— Required action —
Going through the records that follow, please count the lines with "ordinal" in them and give only the count.

— Entries shown —
/-- As `State.CountersAgree.discount`, with a report. -/
theorem State.CountersAgree.discountReported {s : State} (h : s.CountersAgree) (hi : s.feed.intake = none) {n : Nat}
    (ho : (s.source n).isOpen = true) {f : SourceCounters → SourceCounters} {a : Answer} {k : ErrorKind} {x : Option Nat}
    (hf : ∀ c, (f c).taken = c.taken ∧ (f c).merged = c.merged ∧ (f c).pending = c.pending ∧
      (f c).released = c.released) :
    (((s.countSource n f).report k x).placeAnswer a).CountersAgree :=
  h.kept (.placeAnswer (.report (s.countsKept_countSource n f (Source.declared_of_isOpen ho) hf)) hi)

/-- The part of `State.admitEvent` that the balance speaks of: the record counted as taken and in intake. -/
theorem State.CountersAgree.countTaken {s : State} (h : s.CountersAgree) (hi : s.feed.intake = none) {e : Intake}
    (ho : (s.source e.key.source).isOpen = true) (hp : (s.elementAt e.element).isSome = true) :
    ({ s.countSource e.key.source fun k => { k with taken := satSucc max32 k.taken } with
      feed := { s.feed with intake := some e } } : State).CountersAgree := by
  refine h.recount (n := e.key.source) (f := fun k => { k with taken := satSucc max32 k.taken }) rfl rfl rfl rfl
    (fun _ => Source.declared_of_isOpen ho) (fun hn => ?_) (fun _ _ => rfl) (fun m hm => ?_) (fun e' he' => ?_) h.entries
  · have hb := h.balanced hn
    rw [State.intakeOf_of_none hi] at hb
    rw [State.intakeOf_of_some rfl, if_pos rfl]
    exact hb.enterIntake
  · rw [State.intakeOf_of_some rfl, State.intakeOf_of_none hi, if_neg hm.symm]
  · cases he'
    exact hp

/-- An EVENT past step 7 stands in intake, counted as taken (R12). -/
theorem State.CountersAgree.admitEvent {s : State} (h : s.CountersAgree) (hi : s.feed.intake = none) {b : EventBody}
    {p : PointEntry} (ho : (s.source b.source.toNat).isOpen = true) (hp : (s.elementAt p.element).isSome = true)
    (position : Position) (c : SequenceClass) (ordinal : Nat) :
    (s.admitEvent b p position c ordinal).CountersAgree := by
  let r := (s.source b.source.toNat).promote b.raw.toNat
  let e := Sys2Proof.Machine.intakeOf s r b p position c ordinal
  have promoted : (s.source b.source.toNat).CountsKept r := Source.countsKept_promote _ _
  refine (h.countTaken hi (e := e) ho hp).kept ?_
  rw [State.admitEvent_eq, State.eventReports_frame]
  have written (m : Nat) : ((s.countSource b.source.toNat fun k => { k with taken := satSucc max32 k.taken }).source
      m).CountsKept ((s.setSource b.source.toNat (r.commitEvent b ordinal)).source m) := by
    rw [State.source_countSource, State.source_setSource]
    by_cases hm : m = b.source.toNat ∧ b.source.toNat < 32
    · rw [if_pos hm, if_pos hm, hm.1]
      exact ⟨fun hu => (by cases hu), congrArg (satSucc max32) promoted.taken, promoted.merged, promoted.pending,
        promoted.released⟩
    · rw [if_neg hm, if_neg hm]
      exact .refl _
  refine .settle ?_
  exact ⟨written, .refl _, rfl, fun _ => id, rfl, id⟩

/-- The intake of an EVENT past screening, step by step (R7): every end of it keeps the counters agreed. -/
theorem State.CountersAgree.takeEvent {s : State} (h : s.CountersAgree) (hi : s.feed.intake = none)
    (hs : s.inService = true) (b : EventBody) : (s.takeEvent b).CountersAgree := by
  unfold State.takeEvent
  dsimp only
  split
  · exact h.kept (.placeAnswer (.refl s) hi)
  · rename_i hc
    have ho := State.isOpen_of_sourceCheck hc
    split
    · exact h.kept (.placeAnswer (.refl s) hi)
    · rename_i ordinal _
      split
      · exact h.discountReported hi ho fun _ => ⟨rfl, rfl, rfl, rfl⟩
      · rename_i p hpoint
        have hp : (s.elementAt p.element).isSome = true := h.points hs p (List.mem_of_find?_eq_some hpoint)
        have admitted (c : SequenceClass) : (match s.admission b.source.toNat p.element with
            | some a =>
              (s.countSource b.source.toNat fun k => { k with deferred := satSucc max32 k.deferred }).placeAnswer a
            | none => s.admitEvent b p ((Position.ofReport b.position).getD .bad) c ordinal).CountersAgree := by
          split
          · exact h.discount hi ho fun _ => ⟨rfl, rfl, rfl, rfl⟩
          · exact h.admitEvent hi ho hp _ c ordinal
        split
        · exact h.discountReported hi ho fun _ => ⟨rfl, rfl, rfl, rfl⟩
        · exact admitted .inOrder
        · exact admitted (.gap _)

end Sys2Proof.Machine
end

section
/-! SUPPORT. The source counters (R12) over the start of an epoch and the console commands. -/

namespace Sys2Proof.Machine

/-! ## The start of an epoch (R150, R153) -/

theorem State.source_of_mapIdx {s t : State} (h : t.sources = s.sources.mapIdx fun _ (r : Source) => r.epochStart)
    (n : Nat) : t.source n = (s.source n).epochStart := by
  simp only [State.source, h, Vector.getElem?_mapIdx]
  cases s.sources[n]? <;> rfl

theorem State.elementAt_of_mapIdx {s t : State} {f : Element → Element}
    (h : t.elements = s.elements.mapIdx fun _ (e : Option Element) => e.map f) (n : Nat) :
    t.elementAt n = (s.elementAt n).map f := by
  simp only [State.elementAt, h, Vector.getElem?_mapIdx]
  rcases s.elements[n]? with _ | _ | e <;> rfl

/-- Every source starts an epoch with all counters 0 (R12). -/
theorem Source.epochStart_counters {r : Source} (h : r.state = .undeclared → r.counters = SourceCounters.zero) :
    r.epochStart.counters = SourceCounters.zero := by
  unfold Source.epochStart
  split
  · exact h ‹_›
  · rfl

/-- A new epoch: the counters start at 0 with the queue empty and no record in intake. -/
theorem State.CountersAgree.epoch {s t : State} (h : s.CountersAgree) {f : Element → Element}
    (hr : t.sources = s.sources.mapIdx fun _ (r : Source) => r.epochStart)
    (he : t.elements = s.elements.mapIdx fun _ (e : Option Element) => e.map f) (hq : t.pendingQueue = [])
    (hi : t.feed.intake = none) (hp : t.points = s.points)
    (present : ∀ p ∈ s.points, (s.elementAt p.element).isSome = true) : t.CountersAgree := by
  have zero (n : Nat) : (t.source n).counters = SourceCounters.zero := by
    rw [State.source_of_mapIdx hr]
    exact Source.epochStart_counters (h.undeclared n)
  refine State.countersAgree_of_balanced (fun n _ => zero n) (fun n _ => ?_) (fun _ p hm => ?_) (fun e hie => ?_)
    fun x hx => ?_
  · rw [zero, State.intakeOf_of_none hi, State.heldOf_eq_countP, hq]
    exact SourceCounters.balanced_zero
  · rw [State.elementAt_of_mapIdx he, Option.isSome_map]
    exact present p (hp ▸ hm)
  · rw [hi] at hie; cases hie
  · rw [hq] at hx; cases hx

theorem FeedPort.restarted_intake (p : FeedPort) : p.restarted.intake = none := by
  unfold FeedPort.restarted
  split
  · rfl
  · assumption

/-- A restart starts an epoch in service (R151 to R153). -/
theorem State.CountersAgree.restartAct {s : State} (h : s.CountersAgree) (hs : s.inService = true)
    (cause : RestartCause) (epoch : Nat) : (s.restartAct cause epoch).CountersAgree := by
  unfold State.restartAct
  refine State.CountersAgree.kept ?_ (.settle (.refl _))
  exact h.epoch (f := Element.epochStart) rfl rfl rfl (FeedPort.restarted_intake _) rfl (h.points hs)

/-- Check 2 of COMMIT: every point's element is present (R149). -/
theorem State.present_of_checkCommit {s : State} (h : s.checkCommit = none) :
    ∀ p ∈ s.points, (s.elementAt p.element).isSome = true := by
  have all : s.points.all s.pointCommits = true := by
    unfold State.checkCommit at h
    by_contra hn
    split at h
    · cases h
    · rw [if_pos (by simpa using hn)] at h
      cases h
  intro p hp
  have hp := List.all_eq_true.1 all p hp
  unfold State.pointCommits at hp
  split at hp
  · rename_i he; rw [he]; rfl
  · cases hp

theorem State.CountersAgree.commitAct {s : State} (h : s.CountersAgree) (hc : s.checkCommit = none) :
    s.commitAct.CountersAgree := by
  unfold State.commitAct
  refine State.CountersAgree.kept ?_ (.settle (.refl _))
  exact h.epoch (f := fun x => { x.epochStart with watch := .none }) rfl rfl rfl rfl rfl
    (State.present_of_checkCommit hc)

/-! ## Commands (R135) -/

theorem State.accepted_of_commandTest {s : State} {c : Command} (h : s.commandTest c = none) :
    commandAccepted s.station.state c = true := by
  rw [State.commandTest_spec] at h
  by_contra hn
  split at h
  · cases h
  · rw [if_pos (Bool.eq_false_iff.2 hn)] at h
    cases h

/-- START and RESTART are accepted in service alone (R136). -/
theorem State.inService_of_start {s : State} {n : Byte} (h : s.commandTest (.start n) = none) : s.inService = true := by
  have := State.accepted_of_commandTest h
  simp only [commandAccepted, beq_iff_eq] at this
  simp only [State.inService, this]

theorem State.inService_of_restart {s : State} {n b : Byte} (h : s.commandTest (.restart n b) = none) :
    s.inService = true := by
  have := State.accepted_of_commandTest h
  simp only [commandAccepted, Bool.or_eq_true, beq_iff_eq] at this
  rcases this with (h | h) | h <;> simp only [State.inService, h]

theorem State.countsKept_watchAct (s : State) (n : Nat) (m : WatchMark) : s.CountsKept (s.watchAct n m) := by
  unfold State.watchAct
  split
  · exact .setElement (.refl s)
  · exact .refl s

theorem State.CountersAgree.commandEffect {s : State} (h : s.CountersAgree) {c : Command}
    (hc : s.commandTest c = none) : (s.commandEffect c).CountersAgree := by
  cases c with
  | start n =>
    refine h.kept ?_
    refine .settle ?_
    exact State.countsKept_of_eq rfl rfl rfl rfl rfl fun _ => State.inService_of_start hc
  | hold _ => exact h.kept (State.countsKept_of_accounts rfl)
  | resume _ => exact h.kept (State.countsKept_of_accounts rfl)
  | step _ => exact h.kept (State.countsKept_of_accounts rfl)
  | setRate _ _ => exact h.kept (State.countsKept_of_accounts rfl)
  | holdAt _ _ => exact h.kept (State.countsKept_of_accounts rfl)
  | skipOn _ => exact h.kept (State.countsKept_of_accounts rfl)
  | skipOff _ => exact h.kept (State.countsKept_of_accounts rfl)
  | watchSet _ _ _ => exact h.kept (s.countsKept_watchAct _ _)
  | watchClear _ _ => exact h.kept (s.countsKept_watchAct _ _)
  | excludePeer _ _ =>
    refine h.kept ?_
    exact .settleComplete (.same (.refl s) rfl)
  | includePeer _ _ =>
    refine h.kept ?_
    exact .settle (.same (.refl s) rfl)
  | snapshot _ => exact h.kept (State.countsKept_of_accounts rfl)
  | status _ => exact h
  | skew _ => exact h.kept (State.countsKept_of_accounts rfl)
  | restart _ _ => exact h.restartAct (State.inService_of_restart hc) _ _
  | clearFlags _ _ => exact h.kept (State.countsKept_of_accounts rfl)
  | mask _ _ => exact h.kept (State.countsKept_of_accounts rfl)
  | malformed _ => exact h

theorem State.CountersAgree.decideCommand {s : State} (h : s.CountersAgree) (c : Command) :
    (s.decideCommand c).CountersAgree := by
  unfold State.decideCommand
  have idle : ({ s with console := { s.console with inFlight := none } } : State).CountersAgree :=
    h.kept (State.countsKept_of_accounts rfl)
  dsimp only
  split
  · exact idle.kept (State.countsKept_of_accounts rfl)
  · exact (idle.commandEffect ‹_›).kept (State.countsKept_of_accounts rfl)

theorem State.CountersAgree.decideWaiting {s : State} (h : s.CountersAgree) : s.decideWaiting.CountersAgree := by
  unfold State.decideWaiting
  split
  · split
    · exact h.decideCommand _
    · exact h
  · exact h

theorem State.CountersAgree.submit {s : State} (h : s.CountersAgree) (c : Command) : (s.submit c).CountersAgree := by
  unfold State.submit
  split
  · refine State.CountersAgree.decideWaiting ?_
    exact h.kept (State.countsKept_of_accounts rfl)
  · exact h

theorem State.CountersAgree.commandWriteStart {s : State} (h : s.CountersAgree) :
    s.commandWriteStart.CountersAgree := by
  unfold State.commandWriteStart
  split
  · exact h.kept (.report (.refl s))
  · exact h.kept (State.countsKept_of_accounts rfl)

theorem State.CountersAgree.takeCommit {s : State} (h : s.CountersAgree) (hi : s.feed.intake = none) :
    s.takeCommit.CountersAgree := by
  unfold State.takeCommit
  split
  · exact h.kept (.placeAnswer (.refl s) hi)
  · exact (h.commitAct ‹_›).decideWaiting

theorem State.CountersAgree.powerOnAct {s : State} (straps : BitVec 4) : (s.powerOnAct straps).CountersAgree := by
  have source (n : Nat) : (s.powerOnAct straps).source n = Source.powerOn := by
    simp only [State.source, State.powerOnAct, State.powerOn, Vector.getElem?_replicate]
    split <;> rfl
  refine State.countersAgree_of_balanced (fun n _ => by rw [source]; rfl) (fun n _ => ?_) (fun _ p hp => by cases hp)
    (fun e he => by cases he) fun x hx => by cases hx
  rw [source]
  exact SourceCounters.balanced_zero

end Sys2Proof.Machine
end

section
/-! SUPPORT. The source counters (R12) over delivery, link, peer table and release. -/

namespace Sys2Proof.Machine

/-! ## Link (file 04) -/

theorem State.countsKept_failFrame (s : State) (retry : TxState) : s.CountsKept (s.failFrame retry) := by
  unfold State.failFrame
  dsimp only
  split
  · exact .reformLink (.report (.same (.refl s) rfl))
  · exact .same (.refl s) rfl

theorem State.countsKept_collide (s : State) (bit : Nat) : s.CountsKept (s.collide bit) := by
  unfold State.collide
  split
  · split
    · exact s.countsKept_failFrame _
    · exact .refl s
  all_goals exact .refl s

theorem State.countsKept_transmitError (s : State) (bit : Nat) : s.CountsKept (s.transmitError bit) := by
  unfold State.transmitError
  split
  · split
    · exact s.countsKept_failFrame _
    · exact .refl s
  all_goals exact .refl s

theorem State.countsKept_countBackoff (s : State) (quietBits : Nat) : s.CountsKept (s.countBackoff quietBits) := by
  unfold State.countBackoff
  split
  · exact .same (.refl s) rfl
  all_goals exact .refl s

theorem State.countsKept_expireMute (s : State) : s.CountsKept s.expireMute := by
  unfold State.expireMute
  split
  · split
    · exact .same (.refl s) rfl
    · exact .refl s
  all_goals exact .refl s

/-- ANNOUNCED is set on entries whose sources and elements stay (R78). -/
theorem State.countsKept_frameSent (s : State) : s.CountsKept s.frameSent := by
  unfold State.frameSent
  split
  · refine .settleComplete ?_
    refine ⟨fun _ => .refl _, ?_, rfl, fun _ => id, rfl, id⟩
    simp only [announceEntries, List.map_map]
    refine .of_eq (List.map_congr_left fun y _ => ?_)
    simp only [Function.comp_apply]
    split <;> rfl
  all_goals exact .refl s

theorem State.countsKept_heartbeatAct (s : State) : s.CountsKept s.heartbeatAct := by
  unfold State.heartbeatAct
  split
  · exact .same (.refl s) rfl
  · exact .refl s

theorem State.countsKept_buildFrame (s : State) (quietBits : Nat) : s.CountsKept (s.buildFrame quietBits) := by
  unfold State.buildFrame
  split
  · exact .same (.refl s) rfl
  · exact .refl s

— Written response —
7